またこんなもの買ってきて・・・と思いつつ、元気に帰還したダニエルを見ると、笑って受け取ってしまうから不思議だ。

シーラの結婚式は、小規模ながら手の込んだ、温かいものになった。
お相手がエミリアの父の部下で、商会の運営に携わっている男性だった為、バートン家が中心となって準備をした。
賑やかなパーティーの中、ダニエルを見ると、楽しそうにルシアンとふざけている。

やっぱり、シーラさんを好きだった訳じゃないのか。
じゃあ、大切な人って誰なのかな?
このパーティーの中にいる人?

辺りを見回しても、エミリアには誰だかわからなかった。


◆◆◆

エミリアは十歳になった。
同じ年頃の貴族の令息や、令嬢とのお茶会が催されるようになり、エミリアの世界は徐々に広がり始めた。
しかしそれと同時に、すでに幼い実業家として貴族社会の中で名前が売れているエミリアに、魔の手はすぐに忍び寄った。

「うちの息子と結婚して、領地を盛りたてて欲しい。」

「優先的にドレスを都合してもらえないかしら?」

「養子に来なさい。悪いようにはしないから。」

エミリアの才能に目を付けた大人達が、子供のお茶会なのに、エミリアを取り巻いていた。
王家も王子の一人と婚約させるか、王妃の側近として宮仕えをさせたいと考えていたし、切羽詰まった貴族の中には誘拐を企てるものまで出てきた。
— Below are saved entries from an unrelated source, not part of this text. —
-- ==== Sys2Proof/Syntax.lean ====
section
/-! DEFINITION. The commands of the block: one constructor for each row of the spec's table of operations and events,
with the row's operands.  An operand is what the sender chooses (an address, a written value, an index) or what the
world outside the block supplies (received bytes, a partner's answer, a sensor's reading, the outcome of an ECC check).
Where an operand is a pair, its second part is what the storage that the command reads for it meets. -/

namespace Sys2Proof

/-- What the ECC of a storage word reports when it is read. -/
inductive Ecc where
  | ok | corrected | uncorrectable
  deriving DecidableEq, Repr

/-- What reading a frame's cells meets (R294): nothing, corrected words, an uncorrectable error in the `i`-th cell of the
frame, or in the link-table entry of its `i`-th cell. -/
inductive CellEcc where
  | ok
  | corrected (n : Nat)
  | cellUe (i : Nat)
  | linkUe (i : Nat)
  deriving DecidableEq, Repr

/-- What the PCS reports of a received stretch (R41, R50): the codeword-alignment delay it measured, in 2^-32 ns, its
corrected and uncorrected codewords and corrected symbols, and a PCS error. -/
structure PhyReport where
  delay : Nat
  corrected : Nat
  uncorrected : Nat
  symbols : Nat
  pcsErr : Bool
  deriving DecidableEq, Repr


/-- What the checks of a search meet (R99 to R102): nothing; array bits that make entry `i` match falsely or not match;
a corrected result; an unverifiable winner. -/
inductive TmbCheck where
  | ok
  | falseHit (i : Nat)
  | hidden (i : Nat)
  | resultCorrected
  | unverifiable
  deriving DecidableEq, Repr

/-- What the Tumbler scrubber finds in a row (R102). -/
inductive TmbScrub where
  | same | differs | parity
  deriving DecidableEq, Repr

/-- What issuing a microword meets (R179, R207): nothing, a corrected or an uncorrectable control-store error, or a parity error
in the thread's storage. -/
inductive McCheck where
  | ok | corrected | uncorrectable | parity
  deriving DecidableEq, Repr

/-- An entry of the image's TUMBLER section, as the loader reads it (the section's bytes have no stated layout, R335). -/
structure TmbLoad where
  quad : Nat
  table : Nat
  index : Nat
  key : BitVec 320
  mask : BitVec 320
  prio : Nat
  result : Word64
  deriving DecidableEq, Repr

/-- A 128-bit or 256-bit entry, or a bitmap, of a table of the image, by quadrant and index. -/
structure TableLoad where
  quad : Nat
  index : Nat
  words : List Word64
  deriving DecidableEq, Repr

/-- The gate control list of a logical port in the image: its entries as GCL_DATA words. -/
structure GateLoad where
  port : Nat
  entries : List Word64
  deriving DecidableEq, Repr

/-- The standard flow programs (R214). -/
inductive StdProg where
  | count | filter | filterMetered | balance | balanceReturn | translateIn | translateOut | age
  deriving DecidableEq, Repr

/-- What Rafin counted for an entry point (R209, R335). -/
structure CountLoad where
  entry : Nat
  n : Nat
  e : Nat
  s : Nat
  x : Nat
  l : Nat
  /-- The standard program at the entry point; `none` for a program of the user's own. -/
  std : Option StdProg
  deriving DecidableEq, Repr

/-- The exporter's settings of the image (R247). -/
structure ExporterCfg where
  wire : Bool
  hostQueue : Nat
  mtu : Nat
  refreshS : Nat
  domain : Nat
  ringEntries : Nat
  collector : Nat
  collectorPort : Nat
  source : Nat
  egress : Nat
  qclass : Nat
  /-- The image's Ethernet header of WIRE mode. -/
  header : List Byte
  deriving DecidableEq, Repr

/-- The contents of the image's table sections whose byte layout the spec does not state (R335): TUMBLER, MAC_STATIC, NEXT_HOP,
MC_GROUPS, GATE_LISTS, COUNTS, EXPORTER, and the version of MICROCODE. -/
structure ImageTables where
  tmb : List TmbLoad
  macs : List TableLoad
  nextHops : List TableLoad
  groups : List TableLoad
  gates : List GateLoad
  counts : List CountLoad
  exporter : Option ExporterCfg
  mcVersion : Nat
  mcPatch : Nat
  deriving DecidableEq, Repr

/-- A credit link (R20), by the indices of its ends. -/
inductive LinkId where
  | ingress (p : Fin 512)
  | dispatch (i : Fin 16) (h : Fin 16)
  | ready (h : Fin 16)
  | record (h : Fin 16)
  | miss (h : Fin 16)
  | fill (h : Fin 16)
  /-- Producer `i`: shards 0 to 15, slices 16 to 31; consumer: the TM of quadrant `q`. -/
  | release (i : Fin 32) (q : Fin 4)
  | egress (p : Fin 512) (c : Fin 8)
  | pool (p : Fin 4)
  deriving DecidableEq, Repr

/-- What R416 compares, as the partner has it: FAE.MC_DIGEST, KEY_CHECK, BUCKET_BITS, the CRC-64 of its TWN tables, SIDE. -/
structure TwinPair where
  digest : Word64
  keyCheck : BitVec 32
  bucketBits : Nat
  tables : Word64
  side : Bool
  deriving DecidableEq, Repr

/-- A write of a control complex, by the path that its Hasp stage filters (R408). -/
inductive CcWrite where
  /-- A register write: BAR0 offset and word. -/
  | register (a : Nat) (v : Word64)
  /-- A write on XSPI_IMG: byte address and bytes. -/
  | image (a : Nat) (bytes : List Byte)
  /-- A write on XSPI_JNL. -/
  | journal
  /-- A DMA, ring or status-mirror command: bytes to a host address. -/
  | host (a : Nat) (bytes : List Byte)
  deriving DecidableEq, Repr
今までは割と屋敷に閉じ籠っていたのと、ダニエルやルシアンが側に居た為、自然と守られていたエミリアだったが、活動範囲が広がるにつれ、危険度も増してきた。
誘拐などの情報は騎士団にあがってくるので、ダニエルが目を光らせていたが、常に張り付いて守れる訳でもない。
いよいよダニエルが動いた。


「エミィ、話があるんだ。」

珍しくアポを取ってからバートン家に現れたダニエル。
いつもよりゴテゴテした騎士の制服を着て、手には可愛らしいブーケまで持っている。

何が始まるのかしら?
こんなダニー様、珍しいよね。

こちらまで伝わるような緊張感の中、応接室のソファーに座っていたダニエルが、エミリアの前に突然跪いた。

「エミィ、俺と婚約してくれ。俺にエミィを守らせて欲しい。」

ブーケを差し出しつつ、真摯な瞳で訴えかけてくる。
エミリアは驚きすぎて言葉が出なかった。

えっと、私とダニー様が婚約?
冗談だよね?
私、十歳だけど。

エミリアもソファーから立ち上がったが、まだ身長の低い彼女が立っても、膝を付くダニエルを少し見下ろすだけだ。

「ダニー様?私、まだ十歳なんですけど・・・」

動揺しながら言うと、それがどうしたと言わんばかりの表情でダニエルが頷く。

「ああ、知っている。五年待ったからな。」

は?
待ったって、ずっと婚約を考えていたってこと?
私が五歳の時から!?

いよいよ混乱を極め、エミリアは大事なことを確認した。

「あの、ダニー様は二十三歳ですよね?何も、十歳の私じゃなくても、素敵な女性がいると思うんですけど。ダニー様、有望株なんでしょ?」

エミリアの台詞にダニエルが苦笑する。

「有望かどうかはわからないが、いくつかあるグループの隊長に任命された。これからもっと忙しくなるから、せめて婚約をして安心したい。エミィを狙う奴らが多すぎる。」

エミリアの父が、婚約の打診等は軒並み丁重に断り、エミリアの耳には入れないようにしていたが、エミリア自身も自分の危うい立場には気付いていた。

変な人と婚約するくらいなら、断然ダニー様ではあるよね。
拐われるのも嫌だな。
でも好きな仕事はずっとしたいし。
私、そもそも結婚しなくてもいいと思ってたんだけど。

色々思案中のエミリアに、ダニエルがハッキリと想いを告げる。

「エミィ、初めて会った日から、エミィだけが特別なんだ。親父があの日、エミィと会わせてくれて、俺に『大切な者』を与えてくれたと思っている。俺がエミィを守っていきたい。エミィを愛しているから。今はまだ俺に恋愛感情が沸かなくても構わない。エミィが認めてくれるまで婚約者でいいから、側にいさせてくれ。」

前世でも言われたことのない情熱的な告白に、エミリアの胸は高鳴ってしまう。

「まだ子供だけど、いいの?」

「大人になるまで見守るし、中身は俺より大人だろ?」

正直十三歳差は大きいと思うし、何より十歳に告白って・・・とも思う。
エミリアに今後何が起きるかわからない上、ダニエルにももっと相応しい女性が現れるかもしれない。

「わかりました。とりあえず婚約はします。だけど、まだ仮で。婚約者(仮)です。」

「くくっ、相変わらず手厳しいな。ま、いいよ。とりあえず(仮)で。これから口説き落とせばいいんだから。」

今までと違う怪しい大人の雰囲気を纏うダニエルにドキッとしつつ、言い返す。

「私は子供なので、色気は通用しません!」

可愛くないことを言いながら、ダニエルに他に好きな人が出来なければいいと、少し願った。